* **Assignment**
Output only the stretch of the listing that starts at the line containing "s.gctl.inReset = true) ∧" and ends at the line containing "def image (part", reproduced exactly with both ends.

==========

theorem wit_ResetsHoldAndRelease :
    (r0.gctl.rstLow = none) ∧
    (let s := atTick (withGctl r0 (fun g => { g with rstLow := some 7 })) 257
     s.gctl.rstLow.isSome = true ∧ s.gctl.rstLow = some 7 ∧ 7 + 250 ≤ s.tick) ∧
    (let s := atTick (withGctl r0 (fun g => { g with rstLow := some 7 })) 256
     s.gctl.rstLow = some 7 ∧ s.tick < 7 + 250) ∧
    (¬ (r0.gctl.inReset = true)) ∧
    (let s := atTick (withSec (withGctl r0 (fun g => { g with inReset := true, relFrom := 5 })) (fun x => { x with relWait := true })) 25005
     s.gctl.inReset = true ∧ s.gctl.rstLow = none ∧ s.gctl.brown = false ∧ s.gctl.frzLow = false ∧ s.gctl.relFrom + 25000 ≤ s.tick ∧
     s.sec.relWait = true) ∧
    (Asks r0 (wakeBy .host r0) .host ∧ 0xA5000001 / 2 ^ 24 = 0xA5 ∧ 0xA4000001 / 2 ^ 24 ≠ 0xA5 ∧ Writer.host.mayControl r0 = true ∧
     (st [(F.GCTL_BOOT_STAT_DONE, 0)]).bf F.GCTL_BOOT_STAT_DONE = false) ∧
    (let s := st [(F.GCTL_BOOT_STAT_DONE, 1), (F.PWR_STAT_PS, 2)]
     Asks s (wakeBy .host s) .host ∧ Writer.host.mayControl s = true ∧ s.safe = false ∧ s.bf F.GCTL_BOOT_STAT_DONE = true) ∧
    (Asks run (wakeBy (.thread 0) run) (.thread 0) ∧ (Writer.thread 0).mayControl run = false) ∧
    (let s := st [(F.SEC_STAT_LEVEL, 1)]
     s.stopped = false ∧ s.asks .mgmt = false ∧ s.dbgLevel ≠ 2) ∧
    (r0.gctl.inReset = false ∧ r0.gctl.frozen = false) ∧
    (let s := withGctl r0 (fun g => { g with inReset := true })
     s.gctl.inReset = true) ∧
    (let s := withGctl r0 (fun g => { g with frozen := true })
     s.gctl.frozen = true ∧ s.gctl.inReset = false) ∧
    (r0.vioA = true ∧ r0.gctl.rstLow = none ∧ r0.ztt.tx = none ∧ waitingOf 0x8001 r0.evr.offered < 4 ∧ r0.gf F.PWR_STAT_PS ≠ 4 ∧
     waitingOf 0x8004 r0.evr.offered < 4) ∧
    ((st [(F.PWR_RAIL_STAT_GOOD, 0)]).vioA = false ∧ (st [(F.PWR_RAIL_STAT_GOOD, 0)]).gctl.inReset = false) ∧
    ((st [(F.SEC_STAT_LEVEL, 2)]).dbgLevel ≠ 0) ∧
    (let s := bus 4 320 [] (fun z => { z with tx := some (sending 310 400 590) })
     s.vioA = true ∧ s.gctl.inReset = false ∧ s.gctl.frozen = false ∧ s.ztt.tx = some (sending 310 400 590)) ∧
    (let s := slot r0 aLoad
     (s.thr 0).txns = [aLoad] ∧ aLoad.isAccess = true) ∧
    (let s := withSec (withGctl (atTick r0 25000) (fun g => { g with inReset := true, relFrom := 0 })) (fun x => { x with relWait := false })
     s.gctl.inReset = true ∧ s.gctl.rstLow = none ∧ s.gctl.brown = false ∧ s.gctl.frzLow = false ∧ s.gctl.relFrom + 25000 ≤ s.tick ∧ s.sec.relWait = false) := by
  unfold Asks; and_intros <;> decide +kernel

/-- A signed image of one empty code section: part, SVN, key slot, and the section's offset. -/
def image (part svn key off : Nat) : List Byte :=
  leBytes 4 0x314C4B58 ++ leBytes 2 1 ++ leBytes 2 1 ++ leBytes 4 448 ++ leBytes 2 part ++ leBytes 2 2 ++ leBytes 1 svn ++ leBytes 1 key ++
  leBytes 2 0 ++ leBytes 4 7 ++ List.replicate 104 0 ++ leBytes 4 1 ++ leBytes 4 off ++ List.replicate 312 0
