/-! ### Slots and logs -/

/-- A channel whose pixels are replaced by as many keeps the slot invariant (R19). -/
theorem Slot.ok.withPixels {sl : Slot} (ok : sl.ok) (act : sl.active = true) {b : Buffer}
    (len : b.length = sl.pixelCount.toNat) : (sl.withPixels b).ok :=
  ⟨Slot.bufferOk_withPixels act (Slot.bufferOk_active ok.1 act).1 len, ok.2⟩

/-- The release of CONFIGURE leaves an inert slot (R73, R74). -/
theorem Slot.released_active (sl : Slot) : sl.released.active = false := by
  unfold Slot.released
  split
  · rfl
  · simpa using ‹¬ sl.active = true›

theorem Slot.ok.released {sl : Slot} (ok : sl.ok) : sl.released.ok :=
  ⟨Slot.bufferOk_released ok.1, fun a => by simp [Slot.released_active] at a⟩

/-- A log stays in order where draws are taken that are not its own. -/
theorem logOk.mono {m n : Nat} (le : m ≤ n) {segs : List Segment} (ok : logOk m segs) : logOk n segs := by
  obtain ⟨ne, order, each⟩ := ok
  exact ⟨ne, order, fun g hg => ⟨(each g hg).1.trans_le le, (each g hg).2⟩⟩

/-- The segments of a run of draws are in the order of their draws (R34). -/
theorem segments_pairwise_seq (k : Nat) (xs : List (Level × SegClass)) :
    (segments k xs).Pairwise fun a b => a.seq < b.seq := by
  rw [← List.pairwise_map (f := Segment.seq) (R := (· < ·)), segments_seq]
  exact List.pairwise_lt_range'

/-- A log in order goes on in order with the segments of the next draws (R34). -/
theorem logOk_append_segments {n : Nat} {old : List Segment} {xs : List (Level × SegClass)} (ne : xs ≠ [])
    (hold : old = [] ∨ logOk n old) (hok : ∀ g ∈ segments n xs, g.ok Config.timing) :
    logOk (n + xs.length) (old ++ segments n xs) := by
  have new_ne : segments n xs ≠ [] := fun e => ne (by simpa [e] using (segments_map_shape n xs).symm)
  have new_each : ∀ g ∈ segments n xs, g.seq < n + xs.length ∧ g.ok Config.timing :=
    fun g hg => ⟨(mem_segments_seq hg).2, hok g hg⟩
  rcases hold with rfl | hold
  · exact ⟨new_ne, segments_pairwise_seq n xs, new_each⟩
  · obtain ⟨-, order, each⟩ := hold
    refine ⟨by simp [new_ne], List.pairwise_append.2 ⟨order, segments_pairwise_seq n xs, ?_⟩, ?_⟩
    · exact fun a ha b hb => (each a ha).1.trans_le (mem_segments_seq hb).1
    · intro g hg
      rcases List.mem_append.1 hg with h | h
      · exact ⟨(each g h).1.trans_le (Nat.le_add_right _ _), (each g h).2⟩
      · exact new_each g h

/-! ### Cursors -/

theorem AnimRec.initial_cursorOk (E : Effect) : E.cursorOk AnimRec.initial := by
  cases E <;> simp [Effect.cursorOk, AnimRec.initial]

/-- A cursor's range does not depend on the timestamp. -/
theorem Effect.cursorOk_last {E : Effect} {a : AnimRec} (last : Word) :
    E.cursorOk { a with last := last } ↔ E.cursorOk a := by
  cases E <;> rfl

/-- COLOR_WIPE's cursor stays on the strip (R128). -/
theorem wipeAdvance_cursor_bounds {n : Nat} (pos : 1 ≤ n) {a : AnimRec} (nonneg : 0 ≤ a.cursor) :
    0 ≤ (wipeAdvance n a).cursor ∧ (wipeAdvance n a).cursor < n := by
  simp only [wipeAdvance, wipeCursor]
  split_ifs <;> omega

/-- PULSE's cursor stays in 0 to 255 and turns at both ends (R130). -/
theorem pulseAdvance_cursorOk (n : Nat) {a : AnimRec} (ok : Effect.pulse.cursorOk a) :
    Effect.pulse.cursorOk (pulseAdvance n a) := by
  obtain ⟨nonneg, le, up, down⟩ := ok
  simp only [Effect.cursorOk, pulseAdvance]
  rcases hd : a.dir with _ | _
  · have : a.cursor ≠ 255 := fun e => by simp [down e] at hd
    simp only [Dir.step]
    refine ⟨by omega, by omega, fun e => by omega, fun e => by simp [e]⟩
  · have : a.cursor ≠ 0 := fun e => by simp [up e] at hd
    simp only [Dir.step]
    refine ⟨by omega, by omega, fun e => by simp [e], fun e => by omega⟩

/-- An effect's advance keeps its cursor in range, on a strip that CONFIGURE allows (R124 to R131). -/
theorem Effect.cursorOk_advance (E : Effect) {n : Nat} (pos : 1 ≤ n) (lt : n < 65536) {a : AnimRec} (ok : E.cursorOk a) :
    E.cursorOk (E.advance n a) := by
  cases E with
  | rainbow | rainbowCycle | rainbows | theaterChase | flash =>
    exact ⟨Int.emod_nonneg _ (by decide), Int.emod_lt_of_pos _ (by decide)⟩
  | colorWipe =>
    obtain ⟨h0, hn⟩ := wipeAdvance_cursor_bounds pos ok.1
    exact ⟨h0, hn.trans_le (by omega)⟩
  | pulse => exact pulseAdvance_cursorOk n ok

/-! ### A transmission on one pin -/

/-- What every emission of the block amounts to between commands: the pin is left low, its log goes on with the segments
of the next draws, and the engine is idle (R34, R98). -/
def State.transmit (p : Pin) (shapes : List (Level × SegClass)) (s : State) : State :=
  { s with
    engine := .idle
    level := s.level.set p .low
    wave := s.wave.set p (s.waveOf p ++ segments s.draws shapes)
    draws := s.draws + shapes.length }

/-- SendChannel transmits the channel's frame (R70, R98). -/
theorem State.sendChannel_eq_transmit (h : Handle) (sl : Slot) (s : State) :
    s.sendChannel h sl = s.transmit sl.portBit sl.frame := by
  rw [State.sendChannel_eq, State.transmit, Slot.frame_length, Slot.sent_eq_frame]

/-- CONFIGURE transmits the `IDLE` segment of its pin (R74). -/
theorem State.emit_idle_eq_transmit {s : State} (idle : s.engine = .idle) (p : Pin) :
    (s.drive p .low).emit p .low .idle = s.transmit p [(.low, .idle)] := by
  rw [State.transmit, ← idle]
  rfl

/-- The `IDLE` segment has the length its class needs: any that is not negative (R34). -/
theorem segments_idle_ok (k : Nat) : ∀ g ∈ segments k [(.low, .idle)], g.ok Config.timing := by
  intro g hg
  obtain ⟨i, x, hx, -, -, rfl⟩ := mem_segmentsWith hg
  exact segmentWith_ok _ _ _ fun _ => by rw [List.mem_singleton.1 hx]

/-! ### What keeps the invariant -/

namespace State.Inv

/-- The invariant is a matter of the slots, the pins, the logs, the engine and the records; draws may have been taken. -/
theorem congr {s t : State} (w : s.Inv) (slots : t.slots = s.slots) (level : t.level = s.level) (wave : t.wave = s.wave)
    (engine : t.engine = .idle) (anim : t.anim = s.anim) (draws : s.draws ≤ t.draws) : t.Inv where
  slots_ok h sl e := w.slots_ok h sl (by rwa [State.slot?, slots] at e)
  level_wf := level ▸ w.level_wf
  wave_wf := wave ▸ w.wave_wf
  logs_ok p segs e := (w.logs_ok p segs (wave ▸ e)).mono draws
  idle := engine
  lines_low p l e := w.lines_low p l (by rwa [State.levelOf, level] at e)
  driven h sl e := by
    rw [State.levelOf, level]
    exact w.driven h sl (State.channel?_congr slots h ▸ e)
  cursors_ok h E := by
    rw [State.animOf, State.animBank, anim]
    exact w.cursors_ok h E

theorem returns {s : State} (w : s.Inv) (r : Result) : (s.returns r).Inv := w.congr rfl rfl rfl w.idle rfl le_rfl

theorem raiseFault {s : State} (w : s.Inv) (f : Fault) : (s.raiseFault f).Inv := w.congr rfl rfl rfl w.idle rfl le_rfl

theorem refuseOpcode {s : State} (w : s.Inv) (op : Byte) : (s.refuseOpcode op).Inv :=
  w.congr rfl rfl rfl w.idle rfl le_rfl

/-- A slot that meets the slot invariant may be written, where its pin is driven if it is active. -/
theorem setSlot {s : State} (w : s.Inv) (h : Handle) {sl : Slot} (ok : sl.ok)
    (low : sl.active = true → s.levelOf sl.portBit = some .low) : (s.setSlot h sl).Inv where
  slots_ok k u e := by
    by_cases ne : h = k
    · subst ne
      rw [State.slot?_setSlot_self (State.lt_of_slot? e)] at e
      exact Option.some.inj e ▸ ok
    · exact w.slots_ok k u (State.slot?_setSlot_of_ne ne sl ▸ e)
  level_wf := w.level_wf
  wave_wf := w.wave_wf
  logs_ok := w.logs_ok
  idle := w.idle
  lines_low := w.lines_low
  driven k u e := by
    by_cases ne : h = k
    · subst ne
      obtain ⟨hs, act⟩ := State.channel?_eq_some.1 e
      rw [State.slot?_setSlot_self (State.lt_of_slot? hs)] at hs
      cases hs
      exact low act
    · exact w.driven k u (State.channel?_setSlot_of_ne ne sl ▸ e)
  cursors_ok := w.cursors_ok

/-- The pixels of a channel may be replaced by as many (R19, R75). -/
theorem setPixels {s : State} (w : s.Inv) {h : Handle} {sl : Slot} (hs : s.channel? h = some sl) {b : Buffer}
    (len : b.length = sl.pixelCount.toNat) : (s.setSlot h (sl.withPixels b)).Inv :=
  w.setSlot h ((w.slots_ok h sl (State.slot?_of_channel? hs)).withPixels (State.active_of_channel? hs) len)
    fun _ => w.driven h sl hs

/-- A record whose cursor is in range may be written (R115). -/
theorem setAnim {s : State} (w : s.Inv) (h : Handle) {E : Effect} {a : AnimRec} (ok : E.cursorOk a) :
    (s.setAnim h E a).Inv where
  slots_ok := w.slots_ok
  level_wf := w.level_wf
  wave_wf := w.wave_wf
  logs_ok := w.logs_ok
  idle := w.idle
  lines_low := w.lines_low
  driven := w.driven
  cursors_ok k F := by
    by_cases same : h = k ∧ E = F
    · obtain ⟨rfl, rfl⟩ := same
      by_cases lt : h.toNat < Config.maxChannels
      · rwa [State.animOf_setAnim_self lt]
      · have out : (s.setAnim h E a).animOf h E = s.animOf h E := by
          simp [State.animOf, State.animBank, State.setAnim, lt]
        exact out ▸ w.cursors_ok h E
    · rw [State.animOf_setAnim_of_ne (by tauto)]
      exact w.cursors_ok k F

/-- The log a pin has, or the empty one of a pin that no segment has been emitted on. -/
theorem waveOf_ok {s : State} (w : s.Inv) (p : Pin) : s.waveOf p = [] ∨ logOk s.draws (s.waveOf p) := by
  unfold State.waveOf
  rcases e : s.wave.get p with _ | segs
  · exact .inl rfl
  · exact .inr (w.logs_ok p segs e)

/-- A transmission of segments of the lengths their classes need keeps the invariant (R30, R34, R69). -/
theorem transmit {s : State} (w : s.Inv) (p : Pin) {shapes : List (Level × SegClass)} (ne : shapes ≠ [])
    (ok : ∀ g ∈ segments s.draws shapes, g.ok Config.timing) : (s.transmit p shapes).Inv where
  slots_ok := w.slots_ok
  level_wf := PinMap.wf_set p Level.low w.level_wf
  wave_wf := PinMap.wf_set p _ w.wave_wf
  logs_ok q segs e := by
    by_cases hq : p = q
    · subst hq
      simp only [State.transmit, PinMap.get_set_self, Option.some.injEq] at e
      exact e ▸ logOk_append_segments ne (w.waveOf_ok p) ok
    · simp only [State.transmit, PinMap.get_set_of_ne hq] at e
      exact (w.logs_ok q segs e).mono (Nat.le_add_right _ _)
  idle := rfl
  lines_low q l e := by
    simp only [State.transmit, State.levelOf, PinMap.get_set] at e
    split at e
    · exact (Option.some.inj e).symm
    · exact w.lines_low q l e
  driven h sl e := by
    simp only [State.transmit, State.levelOf, PinMap.get_set]
    split
    · rfl
    · exact w.driven h sl e
  cursors_ok := w.cursors_ok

==========

* **Exercise result**
     s.gctl.inReset = true) ∧
    (let s := withGctl r0 (fun g => { g with frozen := true })
     s.gctl.frozen = true ∧ s.gctl.inReset = false) ∧
    (r0.vioA = true ∧ r0.gctl.rstLow = none ∧ r0.ztt.tx = none ∧ waitingOf 0x8001 r0.evr.offered < 4 ∧ r0.gf F.PWR_STAT_PS ≠ 4 ∧
     waitingOf 0x8004 r0.evr.offered < 4) ∧
    ((st [(F.PWR_RAIL_STAT_GOOD, 0)]).vioA = false ∧ (st [(F.PWR_RAIL_STAT_GOOD, 0)]).gctl.inReset = false) ∧
    ((st [(F.SEC_STAT_LEVEL, 2)]).dbgLevel ≠ 0) ∧
    (let s := bus 4 320 [] (fun z => { z with tx := some (sending 310 400 590) })
     s.vioA = true ∧ s.gctl.inReset = false ∧ s.gctl.frozen = false ∧ s.ztt.tx = some (sending 310 400 590)) ∧
    (let s := slot r0 aLoad
     (s.thr 0).txns = [aLoad] ∧ aLoad.isAccess = true) ∧
    (let s := withSec (withGctl (atTick r0 25000) (fun g => { g with inReset := true, relFrom := 0 })) (fun x => { x with relWait := false })
     s.gctl.inReset = true ∧ s.gctl.rstLow = none ∧ s.gctl.brown = false ∧ s.gctl.frzLow = false ∧ s.gctl.relFrom + 25000 ≤ s.tick ∧ s.sec.relWait = false) := by
  unfold Asks; and_intros <;> decide +kernel

/-- A signed image of one empty code section: part, SVN, key slot, and the section's offset. -/
def image (part svn key off : Nat) : List Byte :=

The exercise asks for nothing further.